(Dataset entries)
★ ★ ★

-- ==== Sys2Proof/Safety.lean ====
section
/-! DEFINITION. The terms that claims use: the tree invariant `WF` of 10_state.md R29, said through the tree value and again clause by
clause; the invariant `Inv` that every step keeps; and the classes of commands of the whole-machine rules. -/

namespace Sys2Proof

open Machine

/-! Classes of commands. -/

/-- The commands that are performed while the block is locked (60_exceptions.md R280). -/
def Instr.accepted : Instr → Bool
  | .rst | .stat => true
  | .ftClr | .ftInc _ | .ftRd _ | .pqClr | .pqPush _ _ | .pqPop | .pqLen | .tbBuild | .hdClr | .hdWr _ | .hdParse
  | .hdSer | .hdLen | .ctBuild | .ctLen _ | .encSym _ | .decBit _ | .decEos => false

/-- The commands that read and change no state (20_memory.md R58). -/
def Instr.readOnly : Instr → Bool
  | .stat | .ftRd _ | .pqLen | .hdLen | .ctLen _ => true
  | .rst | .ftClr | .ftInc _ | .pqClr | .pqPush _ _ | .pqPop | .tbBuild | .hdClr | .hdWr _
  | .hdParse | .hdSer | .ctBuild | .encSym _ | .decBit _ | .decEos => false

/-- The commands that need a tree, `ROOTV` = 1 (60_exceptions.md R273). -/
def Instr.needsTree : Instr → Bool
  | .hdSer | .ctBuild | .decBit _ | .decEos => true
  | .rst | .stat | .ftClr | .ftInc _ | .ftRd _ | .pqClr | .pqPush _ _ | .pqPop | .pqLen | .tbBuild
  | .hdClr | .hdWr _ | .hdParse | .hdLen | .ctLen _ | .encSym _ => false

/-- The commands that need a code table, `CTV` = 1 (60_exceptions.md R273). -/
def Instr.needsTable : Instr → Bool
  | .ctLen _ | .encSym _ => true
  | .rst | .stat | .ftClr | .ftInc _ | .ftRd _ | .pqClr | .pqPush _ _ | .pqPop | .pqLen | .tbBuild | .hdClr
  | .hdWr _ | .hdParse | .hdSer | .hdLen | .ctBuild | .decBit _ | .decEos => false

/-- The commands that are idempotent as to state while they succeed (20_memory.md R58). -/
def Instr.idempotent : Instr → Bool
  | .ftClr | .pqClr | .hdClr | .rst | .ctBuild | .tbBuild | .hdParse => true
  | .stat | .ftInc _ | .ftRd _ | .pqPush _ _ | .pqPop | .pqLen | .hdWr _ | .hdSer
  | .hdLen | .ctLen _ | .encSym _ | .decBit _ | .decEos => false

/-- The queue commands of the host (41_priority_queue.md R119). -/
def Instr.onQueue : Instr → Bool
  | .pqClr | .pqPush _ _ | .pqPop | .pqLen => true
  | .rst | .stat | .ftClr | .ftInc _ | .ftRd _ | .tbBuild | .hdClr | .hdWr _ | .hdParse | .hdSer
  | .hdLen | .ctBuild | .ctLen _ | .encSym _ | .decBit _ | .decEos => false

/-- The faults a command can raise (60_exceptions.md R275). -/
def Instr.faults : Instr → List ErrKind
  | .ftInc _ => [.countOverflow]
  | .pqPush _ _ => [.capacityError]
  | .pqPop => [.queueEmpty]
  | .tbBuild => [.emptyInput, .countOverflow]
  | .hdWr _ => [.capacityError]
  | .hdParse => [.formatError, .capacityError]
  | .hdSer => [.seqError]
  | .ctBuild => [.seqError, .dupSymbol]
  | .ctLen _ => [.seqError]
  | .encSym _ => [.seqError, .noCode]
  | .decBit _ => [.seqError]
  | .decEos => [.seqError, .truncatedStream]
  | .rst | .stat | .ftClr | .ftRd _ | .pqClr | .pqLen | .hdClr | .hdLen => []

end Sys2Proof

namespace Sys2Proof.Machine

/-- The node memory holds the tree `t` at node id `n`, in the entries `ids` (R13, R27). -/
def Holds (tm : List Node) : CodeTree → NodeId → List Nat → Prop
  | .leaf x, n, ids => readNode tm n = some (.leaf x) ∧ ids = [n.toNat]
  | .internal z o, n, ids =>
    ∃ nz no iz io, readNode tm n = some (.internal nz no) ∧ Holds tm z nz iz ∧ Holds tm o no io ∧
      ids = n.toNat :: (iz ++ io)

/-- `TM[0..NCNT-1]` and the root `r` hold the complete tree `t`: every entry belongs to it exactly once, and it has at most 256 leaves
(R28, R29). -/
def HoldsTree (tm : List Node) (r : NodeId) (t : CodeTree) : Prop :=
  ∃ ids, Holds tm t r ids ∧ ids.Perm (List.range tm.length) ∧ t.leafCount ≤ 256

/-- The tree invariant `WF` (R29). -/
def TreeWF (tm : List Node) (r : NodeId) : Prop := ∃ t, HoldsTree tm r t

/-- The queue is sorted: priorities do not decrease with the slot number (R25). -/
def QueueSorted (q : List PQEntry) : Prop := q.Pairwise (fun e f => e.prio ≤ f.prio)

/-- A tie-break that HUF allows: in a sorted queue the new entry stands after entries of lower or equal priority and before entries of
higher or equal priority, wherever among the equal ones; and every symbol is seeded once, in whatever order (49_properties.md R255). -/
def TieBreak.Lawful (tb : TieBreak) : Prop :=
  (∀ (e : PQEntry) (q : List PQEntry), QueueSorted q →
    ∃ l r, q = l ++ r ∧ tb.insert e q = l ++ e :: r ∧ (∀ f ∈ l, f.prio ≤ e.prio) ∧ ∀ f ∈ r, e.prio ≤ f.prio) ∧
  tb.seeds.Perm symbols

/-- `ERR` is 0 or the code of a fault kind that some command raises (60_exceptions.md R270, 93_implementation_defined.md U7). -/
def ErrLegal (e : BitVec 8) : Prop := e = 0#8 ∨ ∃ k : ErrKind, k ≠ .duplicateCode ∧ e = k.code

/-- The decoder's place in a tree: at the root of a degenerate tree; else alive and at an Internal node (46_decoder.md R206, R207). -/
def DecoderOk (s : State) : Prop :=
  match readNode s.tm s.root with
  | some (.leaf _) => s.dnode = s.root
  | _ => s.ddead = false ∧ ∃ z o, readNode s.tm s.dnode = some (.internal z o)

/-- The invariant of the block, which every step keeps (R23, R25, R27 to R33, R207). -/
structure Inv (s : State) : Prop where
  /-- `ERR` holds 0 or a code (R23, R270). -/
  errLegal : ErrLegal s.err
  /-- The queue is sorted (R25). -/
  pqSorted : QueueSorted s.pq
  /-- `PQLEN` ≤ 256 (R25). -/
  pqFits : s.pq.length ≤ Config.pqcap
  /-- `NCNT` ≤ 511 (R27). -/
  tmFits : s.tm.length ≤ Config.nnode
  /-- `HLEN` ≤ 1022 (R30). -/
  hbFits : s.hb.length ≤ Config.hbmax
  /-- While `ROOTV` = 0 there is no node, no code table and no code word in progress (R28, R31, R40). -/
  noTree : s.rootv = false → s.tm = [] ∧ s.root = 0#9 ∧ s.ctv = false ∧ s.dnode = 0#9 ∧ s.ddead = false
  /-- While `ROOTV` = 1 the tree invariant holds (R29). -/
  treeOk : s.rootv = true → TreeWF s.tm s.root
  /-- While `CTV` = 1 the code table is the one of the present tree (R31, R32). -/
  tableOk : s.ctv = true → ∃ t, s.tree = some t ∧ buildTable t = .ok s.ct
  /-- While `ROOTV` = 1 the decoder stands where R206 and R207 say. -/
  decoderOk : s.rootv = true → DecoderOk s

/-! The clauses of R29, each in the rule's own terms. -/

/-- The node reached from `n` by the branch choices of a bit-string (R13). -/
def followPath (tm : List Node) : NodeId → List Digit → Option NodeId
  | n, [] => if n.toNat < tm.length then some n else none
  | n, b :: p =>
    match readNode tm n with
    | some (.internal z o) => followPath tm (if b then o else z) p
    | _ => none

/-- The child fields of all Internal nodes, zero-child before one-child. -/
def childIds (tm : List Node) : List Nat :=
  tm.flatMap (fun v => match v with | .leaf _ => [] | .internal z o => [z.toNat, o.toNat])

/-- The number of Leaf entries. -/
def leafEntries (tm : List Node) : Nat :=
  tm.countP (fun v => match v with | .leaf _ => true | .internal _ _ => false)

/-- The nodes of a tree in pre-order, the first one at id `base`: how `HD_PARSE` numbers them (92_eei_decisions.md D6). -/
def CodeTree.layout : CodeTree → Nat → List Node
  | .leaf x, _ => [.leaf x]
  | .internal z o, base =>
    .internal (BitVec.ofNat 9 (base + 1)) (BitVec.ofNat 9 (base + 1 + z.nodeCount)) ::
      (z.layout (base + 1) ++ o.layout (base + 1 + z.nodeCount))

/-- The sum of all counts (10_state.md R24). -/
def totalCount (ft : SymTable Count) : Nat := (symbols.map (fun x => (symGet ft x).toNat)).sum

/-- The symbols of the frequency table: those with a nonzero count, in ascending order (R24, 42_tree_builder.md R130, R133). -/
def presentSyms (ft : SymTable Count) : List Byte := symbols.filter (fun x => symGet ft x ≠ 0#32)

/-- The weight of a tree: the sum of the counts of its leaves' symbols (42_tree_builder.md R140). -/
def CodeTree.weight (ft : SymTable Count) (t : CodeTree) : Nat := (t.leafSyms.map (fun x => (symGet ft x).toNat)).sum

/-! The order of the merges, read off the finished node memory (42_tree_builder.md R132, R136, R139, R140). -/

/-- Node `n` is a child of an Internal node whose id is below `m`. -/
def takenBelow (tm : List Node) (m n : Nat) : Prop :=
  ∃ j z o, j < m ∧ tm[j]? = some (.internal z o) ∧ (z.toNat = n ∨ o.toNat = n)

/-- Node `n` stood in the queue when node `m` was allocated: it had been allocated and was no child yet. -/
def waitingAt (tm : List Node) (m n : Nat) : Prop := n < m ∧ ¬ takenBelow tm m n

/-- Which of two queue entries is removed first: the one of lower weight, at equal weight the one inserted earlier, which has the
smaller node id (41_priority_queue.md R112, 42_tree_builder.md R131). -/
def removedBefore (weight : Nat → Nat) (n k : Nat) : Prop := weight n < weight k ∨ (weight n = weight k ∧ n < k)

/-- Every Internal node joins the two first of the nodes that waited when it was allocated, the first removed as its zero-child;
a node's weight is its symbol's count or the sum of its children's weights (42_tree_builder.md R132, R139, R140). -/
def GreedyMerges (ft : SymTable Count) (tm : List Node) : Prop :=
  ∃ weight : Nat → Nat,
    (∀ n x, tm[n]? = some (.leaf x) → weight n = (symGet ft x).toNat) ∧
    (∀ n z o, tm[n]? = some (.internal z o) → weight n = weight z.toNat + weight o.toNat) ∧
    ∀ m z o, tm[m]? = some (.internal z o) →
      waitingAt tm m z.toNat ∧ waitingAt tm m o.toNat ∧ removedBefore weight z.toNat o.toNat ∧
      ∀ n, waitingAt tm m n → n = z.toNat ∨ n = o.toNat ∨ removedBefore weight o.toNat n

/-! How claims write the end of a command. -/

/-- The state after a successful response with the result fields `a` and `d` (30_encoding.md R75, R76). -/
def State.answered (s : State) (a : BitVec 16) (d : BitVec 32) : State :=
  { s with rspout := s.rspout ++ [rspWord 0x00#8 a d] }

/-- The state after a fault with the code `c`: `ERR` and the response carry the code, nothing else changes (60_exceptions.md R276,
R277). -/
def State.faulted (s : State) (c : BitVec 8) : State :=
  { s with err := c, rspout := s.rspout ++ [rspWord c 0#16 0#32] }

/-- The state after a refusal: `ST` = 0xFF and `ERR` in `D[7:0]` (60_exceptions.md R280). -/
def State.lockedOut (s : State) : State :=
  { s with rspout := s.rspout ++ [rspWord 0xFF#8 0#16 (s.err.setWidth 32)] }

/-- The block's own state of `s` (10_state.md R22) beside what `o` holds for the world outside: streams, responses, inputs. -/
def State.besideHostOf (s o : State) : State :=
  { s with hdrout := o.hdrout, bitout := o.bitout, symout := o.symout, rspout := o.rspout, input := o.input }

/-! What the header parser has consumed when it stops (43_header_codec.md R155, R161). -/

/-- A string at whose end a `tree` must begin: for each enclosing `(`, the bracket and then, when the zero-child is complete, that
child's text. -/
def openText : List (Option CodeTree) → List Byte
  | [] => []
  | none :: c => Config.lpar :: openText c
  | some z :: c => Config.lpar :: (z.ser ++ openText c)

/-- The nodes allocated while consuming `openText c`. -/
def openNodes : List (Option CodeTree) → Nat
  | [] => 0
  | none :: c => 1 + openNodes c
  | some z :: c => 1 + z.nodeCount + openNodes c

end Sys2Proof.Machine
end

★ ★ ★

Exercise aim =
Filter the data above down to lines with the word "followPath", and copy them.

Response below =
def followPath (tm : List Node) : NodeId → List Digit → Option NodeId
    | some (.internal z o) => followPath tm (if b then o else z) p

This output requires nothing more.